Extracted entries –
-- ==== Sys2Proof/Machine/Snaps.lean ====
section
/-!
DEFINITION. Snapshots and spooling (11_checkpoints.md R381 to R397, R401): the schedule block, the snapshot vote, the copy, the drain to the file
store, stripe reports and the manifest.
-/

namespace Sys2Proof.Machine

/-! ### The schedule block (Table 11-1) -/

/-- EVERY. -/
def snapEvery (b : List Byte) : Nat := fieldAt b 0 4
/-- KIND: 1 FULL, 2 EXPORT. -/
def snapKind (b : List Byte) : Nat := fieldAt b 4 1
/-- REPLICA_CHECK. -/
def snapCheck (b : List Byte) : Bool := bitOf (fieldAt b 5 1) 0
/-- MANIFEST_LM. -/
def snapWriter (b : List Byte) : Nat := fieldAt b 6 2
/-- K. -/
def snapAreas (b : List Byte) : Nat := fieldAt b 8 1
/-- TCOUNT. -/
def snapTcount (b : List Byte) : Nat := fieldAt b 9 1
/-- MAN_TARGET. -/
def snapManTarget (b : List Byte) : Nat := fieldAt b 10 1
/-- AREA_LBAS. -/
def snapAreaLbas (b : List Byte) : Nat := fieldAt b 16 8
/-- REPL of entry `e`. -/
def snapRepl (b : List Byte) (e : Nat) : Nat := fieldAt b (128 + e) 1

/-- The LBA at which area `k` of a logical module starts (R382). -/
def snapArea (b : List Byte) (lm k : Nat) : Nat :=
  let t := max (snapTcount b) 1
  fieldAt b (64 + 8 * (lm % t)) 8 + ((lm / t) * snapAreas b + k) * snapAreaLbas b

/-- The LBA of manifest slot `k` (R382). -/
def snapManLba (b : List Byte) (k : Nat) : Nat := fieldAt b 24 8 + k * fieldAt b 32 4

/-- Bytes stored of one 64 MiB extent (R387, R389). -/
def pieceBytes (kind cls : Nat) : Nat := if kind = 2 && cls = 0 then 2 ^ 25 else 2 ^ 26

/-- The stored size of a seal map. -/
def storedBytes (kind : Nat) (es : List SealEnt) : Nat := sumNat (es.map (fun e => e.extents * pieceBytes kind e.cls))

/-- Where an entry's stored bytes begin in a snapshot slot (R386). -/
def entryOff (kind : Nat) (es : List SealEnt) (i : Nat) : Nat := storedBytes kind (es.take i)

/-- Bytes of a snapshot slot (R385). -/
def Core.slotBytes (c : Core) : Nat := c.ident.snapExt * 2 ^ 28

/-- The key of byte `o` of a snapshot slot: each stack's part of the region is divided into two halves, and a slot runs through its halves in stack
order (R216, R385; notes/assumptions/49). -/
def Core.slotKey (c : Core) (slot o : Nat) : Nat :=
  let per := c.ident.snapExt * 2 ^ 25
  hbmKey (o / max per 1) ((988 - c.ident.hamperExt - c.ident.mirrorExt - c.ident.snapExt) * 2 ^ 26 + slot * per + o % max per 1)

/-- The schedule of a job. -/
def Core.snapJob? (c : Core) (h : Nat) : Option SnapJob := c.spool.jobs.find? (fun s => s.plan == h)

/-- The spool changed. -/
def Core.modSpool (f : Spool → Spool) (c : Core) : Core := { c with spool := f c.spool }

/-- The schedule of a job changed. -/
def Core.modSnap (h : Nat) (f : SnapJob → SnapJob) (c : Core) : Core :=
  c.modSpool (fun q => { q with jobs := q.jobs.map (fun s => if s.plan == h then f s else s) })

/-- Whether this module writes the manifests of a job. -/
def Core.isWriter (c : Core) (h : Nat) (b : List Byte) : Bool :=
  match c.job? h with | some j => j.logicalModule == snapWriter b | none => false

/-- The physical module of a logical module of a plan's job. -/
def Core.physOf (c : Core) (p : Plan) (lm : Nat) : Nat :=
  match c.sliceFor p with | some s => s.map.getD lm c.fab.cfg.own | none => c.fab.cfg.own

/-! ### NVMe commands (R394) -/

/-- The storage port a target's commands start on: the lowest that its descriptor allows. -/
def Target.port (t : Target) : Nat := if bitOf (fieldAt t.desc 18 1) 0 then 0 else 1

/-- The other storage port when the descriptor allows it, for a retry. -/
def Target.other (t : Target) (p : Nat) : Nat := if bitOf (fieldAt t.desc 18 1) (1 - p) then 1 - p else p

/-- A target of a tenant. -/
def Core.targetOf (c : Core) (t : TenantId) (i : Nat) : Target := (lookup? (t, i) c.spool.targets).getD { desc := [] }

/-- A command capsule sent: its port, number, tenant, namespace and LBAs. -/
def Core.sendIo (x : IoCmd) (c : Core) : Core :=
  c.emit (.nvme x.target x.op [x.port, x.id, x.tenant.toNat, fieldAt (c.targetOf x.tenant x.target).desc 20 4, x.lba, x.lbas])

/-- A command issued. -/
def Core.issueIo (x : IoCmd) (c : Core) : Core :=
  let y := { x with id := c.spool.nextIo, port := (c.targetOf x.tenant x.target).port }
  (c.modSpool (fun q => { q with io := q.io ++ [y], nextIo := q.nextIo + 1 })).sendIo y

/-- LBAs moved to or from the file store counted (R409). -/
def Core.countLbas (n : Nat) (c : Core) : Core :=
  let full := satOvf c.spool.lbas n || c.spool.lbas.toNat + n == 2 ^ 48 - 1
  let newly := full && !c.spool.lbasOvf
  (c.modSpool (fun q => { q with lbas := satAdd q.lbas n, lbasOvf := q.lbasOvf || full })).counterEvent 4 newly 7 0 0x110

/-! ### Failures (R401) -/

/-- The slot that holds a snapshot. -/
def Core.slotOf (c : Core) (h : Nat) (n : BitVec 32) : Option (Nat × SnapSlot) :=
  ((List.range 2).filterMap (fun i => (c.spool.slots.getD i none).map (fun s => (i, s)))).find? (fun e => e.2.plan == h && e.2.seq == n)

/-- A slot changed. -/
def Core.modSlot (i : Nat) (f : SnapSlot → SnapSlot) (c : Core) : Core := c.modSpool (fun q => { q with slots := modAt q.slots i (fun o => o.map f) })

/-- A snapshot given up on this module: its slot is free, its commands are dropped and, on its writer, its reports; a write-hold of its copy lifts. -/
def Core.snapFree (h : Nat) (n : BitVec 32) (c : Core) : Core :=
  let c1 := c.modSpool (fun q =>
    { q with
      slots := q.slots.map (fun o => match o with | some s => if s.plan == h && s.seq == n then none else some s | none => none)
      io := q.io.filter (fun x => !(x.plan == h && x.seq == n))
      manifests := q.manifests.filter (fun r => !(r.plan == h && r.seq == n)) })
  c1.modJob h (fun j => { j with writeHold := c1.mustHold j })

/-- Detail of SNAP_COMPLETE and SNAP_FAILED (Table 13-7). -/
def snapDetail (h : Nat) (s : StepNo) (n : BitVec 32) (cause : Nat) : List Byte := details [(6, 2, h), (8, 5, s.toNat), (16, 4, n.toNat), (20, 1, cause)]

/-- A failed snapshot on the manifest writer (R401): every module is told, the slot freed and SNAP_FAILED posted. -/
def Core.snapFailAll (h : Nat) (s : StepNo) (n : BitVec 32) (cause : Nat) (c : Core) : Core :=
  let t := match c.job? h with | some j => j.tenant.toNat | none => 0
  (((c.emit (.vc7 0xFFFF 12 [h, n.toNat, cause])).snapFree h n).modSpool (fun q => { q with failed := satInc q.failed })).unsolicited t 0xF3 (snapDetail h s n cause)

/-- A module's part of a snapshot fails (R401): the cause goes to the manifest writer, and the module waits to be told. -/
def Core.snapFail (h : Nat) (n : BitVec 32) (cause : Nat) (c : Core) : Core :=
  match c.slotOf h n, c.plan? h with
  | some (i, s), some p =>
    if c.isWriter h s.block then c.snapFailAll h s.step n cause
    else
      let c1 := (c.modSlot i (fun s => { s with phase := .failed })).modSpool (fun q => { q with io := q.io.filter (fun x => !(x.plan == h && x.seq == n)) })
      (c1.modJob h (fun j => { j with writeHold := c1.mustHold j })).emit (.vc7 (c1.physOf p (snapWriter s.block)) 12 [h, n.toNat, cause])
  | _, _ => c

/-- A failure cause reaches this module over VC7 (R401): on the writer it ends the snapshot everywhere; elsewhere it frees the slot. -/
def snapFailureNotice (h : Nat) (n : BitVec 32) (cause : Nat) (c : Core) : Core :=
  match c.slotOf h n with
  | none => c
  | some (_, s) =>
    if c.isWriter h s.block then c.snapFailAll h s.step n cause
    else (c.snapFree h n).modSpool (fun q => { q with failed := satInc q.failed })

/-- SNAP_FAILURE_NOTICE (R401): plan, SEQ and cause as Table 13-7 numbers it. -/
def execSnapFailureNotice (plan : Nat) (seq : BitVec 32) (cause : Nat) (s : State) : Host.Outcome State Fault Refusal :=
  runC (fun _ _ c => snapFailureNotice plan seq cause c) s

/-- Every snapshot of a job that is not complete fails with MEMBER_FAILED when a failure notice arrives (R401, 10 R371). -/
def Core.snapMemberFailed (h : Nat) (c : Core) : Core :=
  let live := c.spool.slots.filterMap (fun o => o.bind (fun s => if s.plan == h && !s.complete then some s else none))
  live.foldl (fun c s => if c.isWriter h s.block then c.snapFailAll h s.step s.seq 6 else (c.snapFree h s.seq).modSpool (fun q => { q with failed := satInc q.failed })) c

What to do – Check each line of the records for "SealEnt" and copy the ones that contain it.

Answer –
def storedBytes (kind : Nat) (es : List SealEnt) : Nat := sumNat (es.map (fun e => e.extents * pieceBytes kind e.cls))
def entryOff (kind : Nat) (es : List SealEnt) (i : Nat) : Nat := storedBytes kind (es.take i)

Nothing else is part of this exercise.